--- About this exercise ---
Within the data below, find the string "execClunCmHomeWrite" and return each line where it occurs.

(Stored items from a collection)
□ □ □
theorem busRead_within (hW : Sub [.flc, .hif, .out, .pmu, .regs, .time] Ω) {path : BusPath} {off : Nat} (h : Within Ω a s) : Within Ω a (busRead path off s) := by
  unfold busRead
  repeat' first
    | with_reducible assumption
    | refine busWord_within_pair (hW.of (by decide)) (by assumption) ?_
    | with_reducible apply busWord_within (hW.of (by decide))
    | with_reducible apply State.setHif_within (hW.of (by decide))
    | with_reducible refine Within.ite (fun _ => ?_) (fun _ => ?_)
    | with_reducible refine Within.foldl ?_ (fun t x ht => ?_)
    | (intro c hc; first | exact hc | (simp; done) | (simpa using hc))
    | extract_lets
    | split
    | dsimp only
    | ((with_reducible refine Within.mk_same rfl ?_ ?_); (intro p hn; cases p <;> first | rfl | exact absurd (hW.use (by decide)) hn))

theorem busReadWide_within (hW : Sub [.flc, .hif, .out, .pmu, .regs, .time] Ω) {path : BusPath} {off : Nat} {wide : Bool} (h : Within Ω a s) : Within Ω a (busReadWide path off wide s) := by
  unfold busReadWide
  repeat' first
    | with_reducible assumption
    | refine busWord_within_pair (hW.of (by decide)) (by assumption) ?_
    | with_reducible apply busWord_within (hW.of (by decide))
    | with_reducible apply State.setHif_within (hW.of (by decide))
    | with_reducible apply busRead_within (hW.of (by decide))
    | with_reducible refine Within.ite (fun _ => ?_) (fun _ => ?_)
    | with_reducible refine Within.foldl ?_ (fun t x ht => ?_)
    | (intro c hc; first | exact hc | (simp; done) | (simpa using hc))
    | extract_lets
    | split
    | dsimp only
    | ((with_reducible refine Within.mk_same rfl ?_ ?_); (intro p hn; cases p <;> first | rfl | exact absurd (hW.use (by decide)) hn))

theorem busWriteWide_within (hW : Sub [.bull, .cfg, .clk, .clu, .core, .flc, .free, .gh, .glb, .graphs, .hbm, .hbmBad, .hif, .kml, .madi, .mdm, .mq, .net, .out, .pack, .peers, .pmu, .regs, .rfp, .scout, .seed, .time, .txHold, .ump] Ω) {path : BusPath} {off : Nat} {byteEn : Nat} {val : Word} {high : Option (Nat × Word)} (h : Within Ω a s) : Within Ω a (busWriteWide path off byteEn val high s) := by
  unfold busWriteWide
  repeat' first
    | with_reducible assumption
    | with_reducible apply busWrite_within (hW.of (by decide))
    | with_reducible refine Within.ite (fun _ => ?_) (fun _ => ?_)
    | with_reducible refine Within.foldl ?_ (fun t x ht => ?_)
    | (intro c hc; first | exact hc | (simp; done) | (simpa using hc))
    | extract_lets
    | split
    | dsimp only
    | ((with_reducible refine Within.mk_same rfl ?_ ?_); (intro p hn; cases p <;> first | rfl | exact absurd (hW.use (by decide)) hn))

theorem execRegisterWrite_within (hW : Sub [.bull, .cfg, .clk, .clu, .core, .flc, .free, .gh, .glb, .graphs, .hbm, .hbmBad, .hif, .kml, .madi, .mdm, .mq, .net, .out, .pack, .peers, .pmu, .regs, .rfp, .scout, .seed, .time, .txHold, .ump] Ω) {path : BusPath} {off : Nat} {byteEn : Nat} {val : Word} {high : Option (Nat × Word)} (h : Within Ω a s) : WithinOut Ω a (execRegisterWrite path off byteEn val high s) := by
  unfold execRegisterWrite
  repeat' first
    | with_reducible assumption
    | with_reducible apply busWriteWide_within (hW.of (by decide))
    | with_reducible refine Within.ite (fun _ => ?_) (fun _ => ?_)
    | with_reducible refine Within.foldl ?_ (fun t x ht => ?_)
    | (intro c hc; first | exact hc | (simp; done) | (simpa using hc))
    | with_reducible apply WithinOut.next
    | extract_lets
    | split
    | dsimp only

theorem arrayWrite_within (hW : Sub [.bull, .cfg, .clk, .clu, .core, .flc, .free, .gh, .glb, .graphs, .hbm, .hbmBad, .hif, .kml, .madi, .mdm, .mq, .net, .out, .pack, .peers, .pmu, .regs, .rfp, .scout, .seed, .time, .txHold, .ump] Ω) {path : BusPath} {i : Nat} {bound : Nat} {f : Nat → Fld} {val : Word} (h : Within Ω a s) : Within Ω a (arrayWrite path i bound f val s) := by
  unfold arrayWrite
  repeat' first
    | with_reducible assumption
    | with_reducible apply busWrite_within (hW.of (by decide))
    | with_reducible refine Within.ite (fun _ => ?_) (fun _ => ?_)

theorem execClunPwrLimitWrite_within (hW : Sub [.bull, .cfg, .clk, .clu, .core, .flc, .free, .gh, .glb, .graphs, .hbm, .hbmBad, .hif, .kml, .madi, .mdm, .mq, .net, .out, .pack, .peers, .pmu, .regs, .rfp, .scout, .seed, .time, .txHold, .ump] Ω) {path : BusPath} {cluster : Nat} {val : Word} (h : Within Ω a s) : WithinOut Ω a (execClunPwrLimitWrite path cluster val s) := by
  unfold execClunPwrLimitWrite
  repeat' first
    | with_reducible assumption
    | with_reducible apply arrayWrite_within (hW.of (by decide))
    | with_reducible apply WithinOut.next

theorem execClunSparesCountWrite_within (hW : Sub [.bull, .cfg, .clk, .clu, .core, .flc, .free, .gh, .glb, .graphs, .hbm, .hbmBad, .hif, .kml, .madi, .mdm, .mq, .net, .out, .pack, .peers, .pmu, .regs, .rfp, .scout, .seed, .time, .txHold, .ump] Ω) {path : BusPath} {cluster : Nat} {val : Word} (h : Within Ω a s) : WithinOut Ω a (execClunSparesCountWrite path cluster val s) := by
  unfold execClunSparesCountWrite
  repeat' first
    | with_reducible assumption
    | with_reducible apply arrayWrite_within (hW.of (by decide))
    | with_reducible apply WithinOut.next

theorem execClunCmHomeWrite_within (hW : Sub [.bull, .cfg, .clk, .clu, .core, .flc, .free, .gh, .glb, .graphs, .hbm, .hbmBad, .hif, .kml, .madi, .mdm, .mq, .net, .out, .pack, .peers, .pmu, .regs, .rfp, .scout, .seed, .time, .txHold, .ump] Ω) {path : BusPath} {core : Nat} {val : Word} (h : Within Ω a s) : WithinOut Ω a (execClunCmHomeWrite path core val s) := by
  unfold execClunCmHomeWrite
  repeat' first
    | with_reducible assumption
    | with_reducible apply arrayWrite_within (hW.of (by decide))
    | with_reducible apply WithinOut.next

theorem execKciDoorbell_within (hW : Sub [.bull, .cfg, .clk, .clu, .core, .flc, .free, .gh, .glb, .graphs, .hbm, .hbmBad, .hif, .kml, .madi, .mdm, .mq, .net, .out, .pack, .peers, .pmu, .regs, .rfp, .scout, .seed, .time, .txHold, .ump] Ω) {path : BusPath} {val : Word} (h : Within Ω a s) : WithinOut Ω a (execKciDoorbell path val s) := by
  unfold execKciDoorbell
  repeat' first
    | with_reducible assumption
    | with_reducible apply busWrite_within (hW.of (by decide))
    | with_reducible apply WithinOut.next

theorem execPmuCounterHighWrite_within (hW : Sub [.bull, .cfg, .clk, .clu, .core, .flc, .free, .gh, .glb, .graphs, .hbm, .hbmBad, .hif, .kml, .madi, .mdm, .mq, .net, .out, .pack, .peers, .pmu, .regs, .rfp, .scout, .seed, .time, .txHold, .ump] Ω) {path : BusPath} {off : Nat} {val : Word} (h : Within Ω a s) : WithinOut Ω a (execPmuCounterHighWrite path off val s) := by
  unfold execPmuCounterHighWrite
  repeat' first
    | with_reducible assumption
    | with_reducible apply busWrite_within (hW.of (by decide))
    | with_reducible apply WithinOut.next

theorem execPmuCounterLowWrite_within (hW : Sub [.bull, .cfg, .clk, .clu, .core, .flc, .free, .gh, .glb, .graphs, .hbm, .hbmBad, .hif, .kml, .madi, .mdm, .mq, .net, .out, .pack, .peers, .pmu, .regs, .rfp, .scout, .seed, .time, .txHold, .ump] Ω) {path : BusPath} {off : Nat} {val : Word} (h : Within Ω a s) : WithinOut Ω a (execPmuCounterLowWrite path off val s) := by
  unfold execPmuCounterLowWrite
  repeat' first
    | with_reducible assumption
    | with_reducible apply busWrite_within (hW.of (by decide))
    | with_reducible apply WithinOut.next

theorem execScoutCtlRelWrite_within (hW : Sub [.bull, .cfg, .clk, .clu, .core, .flc, .free, .gh, .glb, .graphs, .hbm, .hbmBad, .hif, .kml, .madi, .mdm, .mq, .net, .out, .pack, .peers, .pmu, .regs, .rfp, .scout, .seed, .time, .txHold, .ump] Ω) {path : BusPath} {core : Nat} {val : Word} (h : Within Ω a s) : WithinOut Ω a (execScoutCtlRelWrite path core val s) := by
  unfold execScoutCtlRelWrite
  repeat' first
    | with_reducible assumption
    | with_reducible apply arrayWrite_within (hW.of (by decide))
    | with_reducible apply WithinOut.next

theorem execRfpnDcbClrWrite_within (hW : Sub [.bull, .cfg, .clk, .clu, .core, .flc, .free, .gh, .glb, .graphs, .hbm, .hbmBad, .hif, .kml, .madi, .mdm, .mq, .net, .out, .pack, .peers, .pmu, .regs, .rfp, .scout, .seed, .time, .txHold, .ump] Ω) {path : BusPath} {port : Nat} {val : Word} (h : Within Ω a s) : WithinOut Ω a (execRfpnDcbClrWrite path port val s) := by
  unfold execRfpnDcbClrWrite
  repeat' first
    | with_reducible assumption
    | with_reducible apply arrayWrite_within (hW.of (by decide))
    | with_reducible apply WithinOut.next

theorem execUmpInjectArmWrite_within (hW : Sub [.bull, .cfg, .clk, .clu, .core, .flc, .free, .gh, .glb, .graphs, .hbm, .hbmBad, .hif, .kml, .madi, .mdm, .mq, .net, .out, .pack, .peers, .pmu, .regs, .rfp, .scout, .seed, .time, .txHold, .ump] Ω) {path : BusPath} {val : Word} (h : Within Ω a s) : WithinOut Ω a (execUmpInjectArmWrite path val s) := by
  unfold execUmpInjectArmWrite
  repeat' first
    | with_reducible assumption
    | with_reducible apply busWrite_within (hW.of (by decide))
    | with_reducible apply WithinOut.next

theorem execSeedPoolGranWrite_within (hW : Sub [.bull, .cfg, .clk, .clu, .core, .flc, .free, .gh, .glb, .graphs, .hbm, .hbmBad, .hif, .kml, .madi, .mdm, .mq, .net, .out, .pack, .peers, .pmu, .regs, .rfp, .scout, .seed, .time, .txHold, .ump] Ω) {path : BusPath} {val : Word} (h : Within Ω a s) : WithinOut Ω a (execSeedPoolGranWrite path val s) := by
  unfold execSeedPoolGranWrite
  repeat' first
    | with_reducible assumption
    | with_reducible apply busWrite_within (hW.of (by decide))
    | with_reducible apply WithinOut.next

theorem execMadiPortEnable_within (hW : Sub [.bull, .cfg, .clk, .clu, .core, .flc, .free, .gh, .glb, .graphs, .hbm, .hbmBad, .hif, .kml, .madi, .mdm, .mq, .net, .out, .pack, .peers, .pmu, .regs, .rfp, .scout, .seed, .time, .txHold, .ump] Ω) {path : BusPath} {port : Nat} {val : Word} (h : Within Ω a s) : WithinOut Ω a (execMadiPortEnable path port val s) := by
  unfold execMadiPortEnable
  repeat' first
    | with_reducible assumption
    | with_reducible apply arrayWrite_within (hW.of (by decide))
    | with_reducible apply WithinOut.next

theorem execFlcEnable_within (hW : Sub [.bull, .cfg, .clk, .clu, .core, .flc, .free, .gh, .glb, .graphs, .hbm, .hbmBad, .hif, .kml, .madi, .mdm, .mq, .net, .out, .pack, .peers, .pmu, .regs, .rfp, .scout, .seed, .time, .txHold, .ump] Ω) {path : BusPath} {val : Word} (h : Within Ω a s) : WithinOut Ω a (execFlcEnable path val s) := by
  unfold execFlcEnable
  repeat' first
    | with_reducible assumption
    | with_reducible apply busWrite_within (hW.of (by decide))
    | with_reducible apply WithinOut.next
□ □ □
--- Answer space ---
theorem execClunCmHomeWrite_within (hW : Sub [.bull, .cfg, .clk, .clu, .core, .flc, .free, .gh, .glb, .graphs, .hbm, .hbmBad, .hif, .kml, .madi, .mdm, .mq, .net, .out, .pack, .peers, .pmu, .regs, .rfp, .scout, .seed, .time, .txHold, .ump] Ω) {path : BusPath} {core : Nat} {val : Word} (h : Within Ω a s) : WithinOut Ω a (execClunCmHomeWrite path core val s) := by
  unfold execClunCmHomeWrite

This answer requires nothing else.